CNN is in trouble. Potentially big trouble. TV network history-ending trouble, for founder Ted Turner’s founding, and in the day decidedly visionary, idea.
There are two questions, it would seem.
First, how did CNN get to this position? And second, what can be done to turn CNN’s fortunes around? Being found liable for defamation is not going to help. Making an internal decision that CNN isn't anti-Trump enough is not going to help.
In his memoirs, Turner writes:
By 1978 it had been several years since I first considered an all-news channel and still no one had done it, so I decided to consider launching one myself.
Which is to say, having moved from real estate to owning a local cable channel, Turner had the idea of creating something that simply did not exist -- a 24 hour, round the clock all news channel.
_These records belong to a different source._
-- ==== Sys2Proof/Laws/FollowsStages.lean ====
section
/-! SUPPORT. What every operation respects (`State.follows`): stages, grid interfaces, islanding and precharge. -/

namespace Sys2Proof.Machine

theorem State.setOpen_follows {σ s : State} (k : Stage) (o : Nat) (hσ : σ.follows s) : σ.follows (State.setOpen
    s k o) := by
  unfold State.setOpen
  repeat' first
    | with_reducible first
        | assumption | apply State.setCtx_follows | apply State.ite_follows
    | split

theorem State.ssCleared_follows {σ s : State} (k : Stage) (hσ : σ.follows s) : σ.follows (State.ssCleared s k) := by
  unfold State.ssCleared
  repeat' first
    | with_reducible first
        | assumption | apply State.put_follows | apply State.setStg_follows | apply State.ite_follows
    | split

theorem State.applyWord_follows {σ s : State} (a : Nat) (val : Word) (mask : Word) (hσ : σ.follows s) :
    σ.follows (State.applyWord s a val mask) := by
  unfold State.applyWord
  repeat' first
    | with_reducible first
        | assumption | apply State.setReg_follows | apply State.setMw_follows | apply State.ssCleared_follows
        | apply State.ite_follows
    | split

theorem State.takeOpen_follows {σ s : State} (a : Nat) (hσ : σ.follows s) : σ.follows (State.takeOpen s a) := by
  unfold State.takeOpen
  repeat' first
    | with_reducible first
        | assumption | apply State.setOpen_follows | apply State.ite_follows
    | split

theorem State.actWord_follows {σ s : State} (a : Nat) (v : Word) (hσ : σ.follows s) : σ.follows (State.actWord s
    a v) := by
  unfold State.actWord
  repeat' first
    | with_reducible first
        | assumption | apply State.setReg_follows | apply State.tblClear_follows | apply State.ite_follows
    | split

theorem State.sampleStage_follows {σ s : State} (k : Stage) (hσ : σ.follows s) : σ.follows (State.sampleStage s
    k) := by
  unfold State.sampleStage
  repeat' first
    | with_reducible first
        | assumption
    | split | apply State.mk_follows

theorem State.view_follows {σ s : State} (k : Stage) (hσ : σ.follows s) : σ.follows (State.view s k) := by
  unfold State.view
  repeat' first
    | with_reducible first
        | assumption | apply State.applyWord_follows | intro _ | (apply State.foldl_follows; intro _ _ _)
    | split | apply State.mk_follows

theorem State.applyStaged_follows {σ s : State} (p : Staged → Bool) (hσ : σ.follows s) : σ.follows
    (State.applyStaged s p) := by
  unfold State.applyStaged
  repeat' first
    | with_reducible first
        | assumption | apply State.settle_follows | apply State.endWith_follows | apply State.applyWord_follows
        | apply State.takeOpen_follows | apply State.actWord_follows | intro _
        | (apply State.foldl_follows; intro _ _ _)
    | split | apply State.mk_follows

theorem State.stgEvt_follows {σ s : State} (k : Stage) (b : Nat) (hσ : σ.follows s) : σ.follows (State.stgEvt s
    k b) := by
  unfold State.stgEvt
  repeat' first
    | with_reducible first
        | assumption | apply State.src_follows | apply State.ite_follows
    | split

theorem State.ringFix_follows {σ s : State} (num ts len n : Nat) (k : Stage) (h : σ.follows s) :
    σ.follows (s.ringFix num ts len n k) := by
  induction n generalizing s num ts len k with
  | zero => exact h
  | succ n ih =>
    unfold State.ringFix
    dsimp only
    repeat' split
    · exact ih _ _ _ _ (State.put_follows _ _ h)
    · exact h
    · exact ih _ _ _ _ (State.setStg_follows _ _ h)
    · exact h
    · exact h

theorem State.syncNote_follows {σ s : State} (k : Stage) (e : Int) (hσ : σ.follows s) : σ.follows
    (State.syncNote s k e) := by
  unfold State.syncNote
  repeat' first
    | with_reducible first
        | assumption | apply State.put_follows | apply State.setStg_follows | apply State.ite_follows
    | split

theorem State.fixLen_follows {σ s : State} (v : State) (k : Stage) (hσ : σ.follows s) : σ.follows (State.fixLen
    s v k).2 := by
  unfold State.fixLen
  dsimp only
  repeat' first
    | with_reducible first
        | assumption | apply State.setStg_follows | apply State.src_follows | apply State.syncNote_follows
        | apply State.ite_follows
    | split | apply State.mk_follows

theorem State.boundLoop_follows {σ s : State} (sw : Nat) (dv : Bool) (dt : Bool) (hσ : σ.follows s) : σ.follows
    (State.boundLoop s sw dv dt) := by
  unfold State.boundLoop
  repeat' first
    | with_reducible first
        | assumption | apply State.put_follows | intro _ | (apply State.foldl_follows; intro _ _ _)
    | split | apply State.mk_follows

theorem State.loopInit_follows {σ s : State} (n : Link) (i : Nat) (dv : Bool) (dt : Bool) (hσ : σ.follows s) :
    σ.follows (State.loopInit s n i dv dt) := by
  unfold State.loopInit
  repeat' first
    | with_reducible first
        | assumption | apply State.mergeReg_follows | apply State.setLnk_follows | intro _
        | (apply State.foldl_follows; intro _ _ _)
    | split | apply State.mk_follows

theorem State.reloadLoop_follows {σ s : State} (sw : Nat) (hσ : σ.follows s) : σ.follows (State.reloadLoop s sw) := by
  unfold State.reloadLoop
  repeat' first
    | with_reducible first
        | assumption | apply State.takeBounds_follows | apply State.boundLoop_follows | apply State.ite_follows
    | split

theorem State.noteDrops_follows {σ s : State} (k : Stage) (b : Built) (hσ : σ.follows s) : σ.follows
    (State.noteDrops s k b) := by
  unfold State.noteDrops
  repeat' first
    | with_reducible first
        | assumption | apply State.put_follows | apply State.bump_follows | apply State.report_follows
        | apply State.stgEvt_follows | intro _ | (apply State.foldl_follows; intro _ _ _)
    | split | apply State.mk_follows

theorem State.stream_follows {σ s : State} (v : State) (k : Stage) (p : Plan) (b : Built) (slots : List Slotted)
    (hσ : σ.follows s) : σ.follows (State.stream s v k p b slots) := by
  unfold State.stream
  dsimp only
  repeat' first
    | with_reducible first
        | assumption | apply State.noteDrops_follows | apply State.ite_follows
    | split | apply State.mk_follows

theorem State.allOffDone_follows {σ s : State} (k : Stage) (stop : Bool) (hic : Bool) (hσ : σ.follows s) :
    σ.follows (State.allOffDone s k stop hic) := by
  unfold State.allOffDone
  repeat' first
    | with_reducible first
        | assumption | apply State.put_follows | apply State.setStg_follows | apply State.report_follows
        | apply State.stgEvt_follows | apply State.ite_follows
    | split

theorem State.latchPlan_follows {σ s : State} (v : State) (k : Stage) (p : Plan) (stop : Bool) (hic : Bool) (hσ
    : σ.follows s) : σ.follows (State.latchPlan s v k p stop hic) := by
  unfold State.latchPlan
  dsimp only
  repeat' first
    | with_reducible first
        | assumption | apply State.bump_follows | apply State.setStg_follows | apply State.report_follows
        | apply State.stgEvt_follows | apply State.noteDrops_follows | apply State.stream_follows
        | apply State.allOffDone_follows | apply State.ite_follows
    | split

theorem State.rampsAt_follows {σ s : State} (k : Stage) (hσ : σ.follows s) : σ.follows (State.rampsAt s k) := by
  unfold State.rampsAt
  try dsimp only
  repeat' first
    | with_reducible first
        | assumption | intro _ | apply State.finish_follows | (apply State.foldl_follows; intro _ _ _)
        | (refine State.pair_follows ?_ (by assumption)) | (refine State.triple_follows ?_ (by assumption))
        | apply State.ite_follows
    | split | dsimp only | apply State.mk_follows

theorem State.runLateDone_follows {σ s : State} (k : Stage) (hσ : σ.follows s) : σ.follows (State.runLateDone s
    k) := by
  unfold State.runLateDone
  repeat' first
    | with_reducible first
        | assumption | apply State.put_follows | apply State.setStg_follows | apply State.ite_follows
    | split

theorem State.lenStage_follows {σ s : State} (k : Stage) (hσ : σ.follows s) : σ.follows (State.lenStage s k) := by
  unfold State.lenStage
  repeat' first
    | with_reducible first
        | assumption | apply State.put_follows | apply State.view_follows | apply State.ringFix_follows
        | apply State.fixLen_follows | apply State.ite_follows
    | split

theorem State.lenView_follows {σ s : State} (t : State) (k : Stage) (hσ : σ.follows s) : σ.follows
    (State.lenView s t k) := by
  unfold State.lenView
  repeat' first
    | with_reducible first
        | assumption | apply State.put_follows | apply State.setStg_follows | apply State.view_follows
        | apply State.ite_follows
    | split

theorem State.reloadLoops_follows {σ s : State} (l : List Nat) (hσ : σ.follows s) : σ.follows (State.reloadLoops
    s l) := by
  unfold State.reloadLoops
  repeat' first
    | with_reducible first
        | assumption | apply State.reloadLoop_follows | intro _ | (apply State.foldl_follows; intro _ _ _)
    | split | apply State.mk_follows

theorem State.latchOwn_follows {σ s : State} (v : State) (k : Stage) (resume : Bool) (hσ : σ.follows s) :
    σ.follows (State.latchOwn s v k resume) := by
  unfold State.latchOwn
  repeat' first
    | with_reducible first
        | assumption | apply State.put_follows | apply State.setStg_follows | apply State.ite_follows
    | split

theorem State.reload_follows {σ s0 : State} (k : Stage) (hσ : σ.follows s0) : σ.follows (State.reload s0 k) := by
  unfold State.reload
  repeat' first
    | with_reducible first
        | assumption | apply State.toInstant_follows | apply State.sampleStage_follows
        | apply State.latchPlan_follows | apply State.rampsAt_follows | apply State.runLateDone_follows
        | apply State.lenStage_follows | apply State.lenView_follows | apply State.reloadLoops_follows
        | apply State.latchOwn_follows | apply State.ite_follows
    | split

theorem State.limitNote_follows {σ s : State} (k : Stage) (hσ : σ.follows s) : σ.follows (State.limitNote s k) := by
  unfold State.limitNote
  repeat' first
    | with_reducible first
        | assumption | apply State.put_follows | apply State.setStg_follows | apply State.report_follows
        | apply State.stgEvt_follows | apply State.ite_follows
    | split

theorem State.limitCheck_follows {σ s : State} (k : Stage) (hσ : σ.follows s) : σ.follows (State.limitCheck s k) := by
  unfold State.limitCheck
  repeat' first
    | with_reducible first
        | assumption | apply State.put_follows | apply State.setStg_follows | apply State.ite_follows
    | split

theorem State.carrierPhase_follows {σ s : State} (k : Stage) (tn : Nat) (hσ : σ.follows s) : σ.follows
    (State.carrierPhase s k tn) := by
  unfold State.carrierPhase
  dsimp only
  repeat' first
    | with_reducible first
        | assumption | apply State.emit_follows | apply State.freshN_follows | apply State.ite_follows
    | split | apply State.mk_follows

theorem State.periodStart_follows {σ s0 : State} (k : Stage) (hσ : σ.follows s0) : σ.follows (State.periodStart
    s0 k) := by
  unfold State.periodStart
  repeat' first
    | with_reducible first
        | assumption | apply State.setReg_follows | apply State.putB_follows | apply State.setStg_follows
        | apply State.toInstant_follows | apply State.syncoStage_follows | apply State.applyStaged_follows
        | apply State.limitCheck_follows | apply State.carrierPhase_follows | apply State.ite_follows
    | split

theorem execPeriodStart_follows {σ s : State} (k : Stage) (hσ : σ.follows s) : σ.followedBy (execPeriodStart k
    s) := by
  unfold execPeriodStart
  repeat' first
    | with_reducible first
        | assumption | apply State.next_follows | apply State.periodStart_follows | apply State.ite_follows
    | split

theorem execHiccupEnd_follows {σ s : State} (k : Stage) (hσ : σ.follows s) : σ.followedBy (execHiccupEnd k s) := by
  unfold execHiccupEnd
  repeat' first
    | with_reducible first
        | assumption | apply State.next_follows | apply State.put_follows | apply State.setStg_follows
        | apply State.toInstant_follows | apply State.ite_follows
    | split

theorem State.syncMiss_follows {σ s : State} (k : Stage) (hσ : σ.follows s) : σ.follows (State.syncMiss s k) := by
  unfold State.syncMiss
  repeat' first
    | with_reducible first
        | assumption | apply State.put_follows | apply State.report_follows | apply State.stgEvt_follows
        | apply State.ite_follows
    | split

theorem execSyncMiss_follows {σ s : State} (k : Stage) (hσ : σ.follows s) : σ.followedBy (execSyncMiss k s) := by
  unfold execSyncMiss
  repeat' first
    | with_reducible first
        | assumption | apply State.next_follows | apply State.setStg_follows | apply State.syncMiss_follows
        | apply State.ite_follows
    | split

theorem State.syncEvent_follows {σ s : State} (src : Nat) (c : Nat) (arr : Nat) (hσ : σ.follows s) : σ.follows
    (State.syncEvent s src c arr) := by
  unfold State.syncEvent
  repeat' first
    | with_reducible first
        | assumption | apply State.setStg_follows | apply State.src_follows | intro _
        | (apply State.foldl_follows; intro _ _ _)
    | split | apply State.mk_follows

theorem execTimebaseStart_follows {σ s : State} (k : Stage) (hσ : σ.follows s) : σ.followedBy (execTimebaseStart
    k s) := by
  unfold execTimebaseStart
  repeat' first
    | with_reducible first
        | assumption | apply State.next_follows | apply State.setReg_follows | apply State.put_follows
        | apply State.setStg_follows | apply State.src_follows | apply State.toInstant_follows
        | apply State.takeBounds_follows | apply State.syncoStage_follows | apply State.applyStaged_follows
        | apply State.carrierPhase_follows | apply State.syncMiss_follows | intro _
        | (apply State.foldl_follows; intro _ _ _)
    | split | apply State.mk_follows

theorem State.startStage_follows {σ s : State} (k : Stage) (hσ : σ.follows s) : σ.follows (State.startStage s k) := by
  unfold State.startStage
  repeat' first
    | with_reducible first
        | assumption | apply State.put_follows | apply State.setStg_follows | apply State.src_follows
        | apply State.ite_follows
    | split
It should be said (and I say this as a CNN commentator alum) that what began as Ted Turner’s vision eventually revolutionized the television world. In today’s world of Fox News, Newsmax (where, full disclosure again, I am now a commentator), MSNBC, NewsNation and all manner of other cable outlets global, national and local televising all manner of other things, Ted Turner’s creation as the first all news channel gets forgotten, with, one suspects, later generations having no idea of what he accomplished in the first place.
The question now is: can CNN survive? It is a fact of human history that visionary founders of anything eventually pass from the scene, with their invention being passed down to the hands of newer generations who may - or may not - understand how to shepherd the original creation along and make sure it keeps thriving.
It seems clear, at least from the outside, that the original vision for CNN as it currently exists is clouded at the best, a non-starter at the worst. The day has long gone where Americans automatically turn on CNN to check in and see the state of the news at the moment or catch up on some mega-event such as an assassination attempt on a presidential candidate or president or a new attack in a war already active somewhere on the globe.
CNN now exists in a world of cable news competitors. And, it would seem, isn’t sure how to make itself stand out as the unique vision, stand-alone cable channel it once was.
Is it already too late for CNN to save itself? Is it headed to oblivion in the ash heap of television history? Is the network founded when Jimmy Carter was president now headed towards the finish line, as was President Carter himself recently? Can CNN be saved?
There is no crystal ball here in this space.
Other than to say the obvious: the world turns. As the old Bob Dylan song had it, “The Times They Are A Changin’”.
And so they are. And for CNN and crew, that means having the creative vision to move the first cable news network forward and thrive.